We further investigated the sgRNA architecture by extending the duplex length from 12 to the 22 nt found in the native crRNA-tracrRNA duplex (Supplementary Fig. 2a). We also mutated the sequence encoding the sgRNAs to abolish any poly-T tracts that could serve as premature transcriptional terminators for U6-driven transcription14. We tested these new sgRNA scaffolds on three targets within the human EMX1 gene (Supplementary Fig. 2b) and observed only modest changes in modification efficiency.

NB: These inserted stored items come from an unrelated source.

-- ==== Sys2Proof/Tests/Slice0.lean ====
section
/-!
SUPPORT. The model's own tests: the WellFormed smoke test, every constructor's decoding from a word written out from
R76, one or two vectors of `95_test_vectors.md` per instruction, the transactions, and a witness for the hypotheses of
every obligation that has some. Expected results come from the spec.
-/

namespace Sys2Proof.Tests

open Sys2Proof Sys2Proof.Machine Sys2Proof.Safety

/-! ### WellFormed: the one check (rows 2 and 3 of R76 take precedence over row 1) -/

theorem test_sys_with_cls_word_is_ill_formed : (Instr.sys 0x0E0).wellFormed = false := by decide
theorem test_sys_with_ret_word_is_ill_formed : (Instr.sys 0x0EE).wellFormed = false := by decide
theorem test_sys_beside_cls_is_well_formed : (Instr.sys 0x0E1).wellFormed = true := by decide

/-! ### Decoding: a word for every constructor, written out from R76 -/

theorem test_decode_flow :
    decode 0x0123 = .instr (.sys 0x123) ∧ decode 0x00E0 = .instr .cls ∧ decode 0x00EE = .instr .ret ∧
    decode 0x12A4 = .instr (.jp 0x2A4) ∧ decode 0x2300 = .instr (.call 0x300) ∧
    decode 0x3342 = .instr (.seImm 3 0x42) ∧ decode 0x4342 = .instr (.sneImm 3 0x42) ∧
    decode 0x5120 = .instr (.seReg 1 2) ∧ decode 0x9120 = .instr (.sneReg 1 2) ∧
    decode 0xB300 = .instr (.jpV0 0x300) := by decide

theorem test_decode_alu :
    decode 0x6342 = .instr (.ldImm 3 0x42) ∧ decode 0x7103 = .instr (.addImm 1 3) ∧
    decode 0x8120 = .instr (.ldReg 1 2) ∧ decode 0x8121 = .instr (.orReg 1 2) ∧
    decode 0x8122 = .instr (.andReg 1 2) ∧ decode 0x8123 = .instr (.xorReg 1 2) ∧
    decode 0x8AB4 = .instr (.addReg 0xA 0xB) ∧ decode 0x8125 = .instr (.subReg 1 2) ∧
    decode 0x84A6 = .instr (.shr 4 0xA) ∧ decode 0x8127 = .instr (.subnReg 1 2) ∧
    decode 0x840E = .instr (.shl 4 0) ∧ decode 0xC20F = .instr (.rnd 2 0x0F) := by decide

theorem test_decode_index_and_draw :
    decode 0xA300 = .instr (.ldI 0x300) ∧ decode 0xDF15 = .instr (.drw 0xF 1 5) ∧
    decode 0xF21E = .instr (.addI 2) ∧ decode 0xF029 = .instr (.ldF 0) ∧ decode 0xF033 = .instr (.ldB 0) ∧
    decode 0xF255 = .instr (.ldMemVx 2) ∧ decode 0xFF65 = .instr (.ldVxMem 0xF) := by decide

theorem test_decode_keys_and_timers :
    decode 0xE59E = .instr (.skp 5) ∧ decode 0xE5A1 = .instr (.sknp 5) ∧ decode 0xF307 = .instr (.ldVxDt 3) ∧
    decode 0xF30A = .instr (.ldVxK 3) ∧ decode 0xF015 = .instr (.ldDtVx 0) ∧
    decode 0xF018 = .instr (.ldStVx 0) := by decide

/-- R77, the vectors of section 2.2. -/
theorem test_decode_unknown :
    decode 0x5121 = .unknown ∧ decode 0x912F = .unknown ∧ decode 0x8128 = .unknown ∧ decode 0xE5A2 = .unknown ∧
    decode 0xF0FF = .unknown ∧ decode 0xFFFF = .unknown := by decide

theorem test_decode_table_word :
    decodeTableWord 16 0xD015 = some (.drw 0 1 5) ∧ decodeTableWord 16 0x8128 = none := by decide

/-! ### One step: the vectors of `95_test_vectors.md` section 2 -/

/-- Whether a next state passes a check. -/
def passes (a : Answer) (p : State → Bool) : Bool :=
  match a with
  | .next t => p t
  | .fault _ => false
  | .refused _ => false

/-- Whether a step on the word `w`, placed at PC, passes a check. -/
def runs (w : Nat) (s : State) (p : State → Bool) : Bool := passes (step (s.withFetchWord 16 w)) p

/-- The reset state with two registers set. -/
def regs2 (x : RegIdx) (a : Byte) (y : RegIdx) (b : Byte) : State := (State.reset.setReg x a).setReg y b

/-- The reset state with PC and `n` stack entries at `a`. -/
def stacked (pc a : Word) (n : Fin 17) : State :=
  { State.reset with pc := pc, sp := n, stack := Vector.replicate 16 a }

/-- The reset state with I and the bytes there. -/
def memAt (i : Word) (bs : List Byte) : State :=
  (State.reset.setIndex i).setMem (State.reset.mem.writeBytes i.toNat bs)

theorem test_sys : runs 0x0123 State.reset (fun t => t.pc == 0x202 && t.err == 0x01 &&
    t.events == [.error .unknownOpcode 0x200 (some 0x0123)]) = true := by decide
theorem test_sys_zero_word : passes (step State.reset) (fun t => t.pc == 0x202 && t.err == 0x01) = true := by decide

theorem test_cls : runs 0x00E0 (State.reset.setDisplay (State.reset.disp.toggle 63 31) false)
    (fun t => !t.disp.pixel 63 31 && t.dirty && t.pc == 0x202) = true := by decide
theorem test_cls_blank_marks_dirty : runs 0x00E0 State.reset (fun t => t.dirty && t.reg 0xF == 0) = true := by decide

theorem test_ret : runs 0x00EE (stacked 0x300 0x200 1)
    (fun t => t.pc == 0x202 && t.sp == 0 && t.stackEntry 0 == 0x200) = true := by decide
theorem test_ret_empty : runs 0x00EE (stacked 0x300 0x200 0) (fun t => t.pc == 0x302 && t.err == 0x04) = true := by decide

theorem test_jp : runs 0x12A4 State.reset (fun t => t.pc == 0x2A4) = true := by decide
theorem test_jp_bad_target : runs 0x11FF State.reset (fun t => t.pc == 0x202 && t.err == 0x08) = true := by decide

theorem test_call_16th_level : runs 0x2300 (stacked 0x204 0 15)
    (fun t => t.pc == 0x300 && t.sp == 16 && t.stackEntry 15 == 0x204) = true := by decide
theorem test_call_full_reports_overflow_only : runs 0x2100 (stacked 0x204 0 16)
    (fun t => t.pc == 0x206 && t.sp == 16 && t.err == 0x02) = true := by decide

theorem test_se_imm : runs 0x3342 (State.reset.setReg 3 0x42) (fun t => t.pc == 0x204) = true := by decide
theorem test_se_imm_at_the_end : runs 0x3000 (State.reset.setPc 0xFFE) (fun t => t.pc == 0x1002) = true := by decide
theorem test_sne_imm : runs 0x4342 (State.reset.setReg 3 0x41) (fun t => t.pc == 0x204) = true := by decide
theorem test_sne_imm_equal : runs 0x4342 (State.reset.setReg 3 0x42) (fun t => t.pc == 0x202) = true := by decide
theorem test_se_reg : runs 0x5120 (regs2 1 7 2 7) (fun t => t.pc == 0x204) = true := by decide
theorem test_se_reg_same : runs 0x5110 (State.reset.setReg 1 9) (fun t => t.pc == 0x204) = true := by decide
theorem test_sne_reg : runs 0x9120 (regs2 1 7 2 8) (fun t => t.pc == 0x204) = true := by decide
theorem test_sne_reg_same : runs 0x9110 (State.reset.setReg 1 7) (fun t => t.pc == 0x202) = true := by decide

Thus, we established sgRNA(+67) as a minimum effective SpCas9 guide RNA architecture and for all subsequent studies we used the most active sgRNA(+85) architecture.

We have previously shown that a catalytic mutant of SpCas9 (D10A nickase) can mediate gene editing by homology-directed repair without detectable indel formation1. Given its higher cleavage efficiency, we tested whether sgRNA(+85), in complex with the Cas9 nickase, can likewise facilitate homology-directed repair without incurring on-target NHEJ. Using single-stranded oligonucleotides as repair templates, we observed that both the wild-type and the D10A SpCas9 mediate homology-directed repair in HEK 293FT cells, whereas only the former does so in human embryonic stem cells (hESCs; Fig. 1d and Supplementary Fig. 3a–c). We further confirmed using SURVEYOR assay that no target indel mutations are induced by the SpCas9 D10A nickase (Supplementary Fig. 3d).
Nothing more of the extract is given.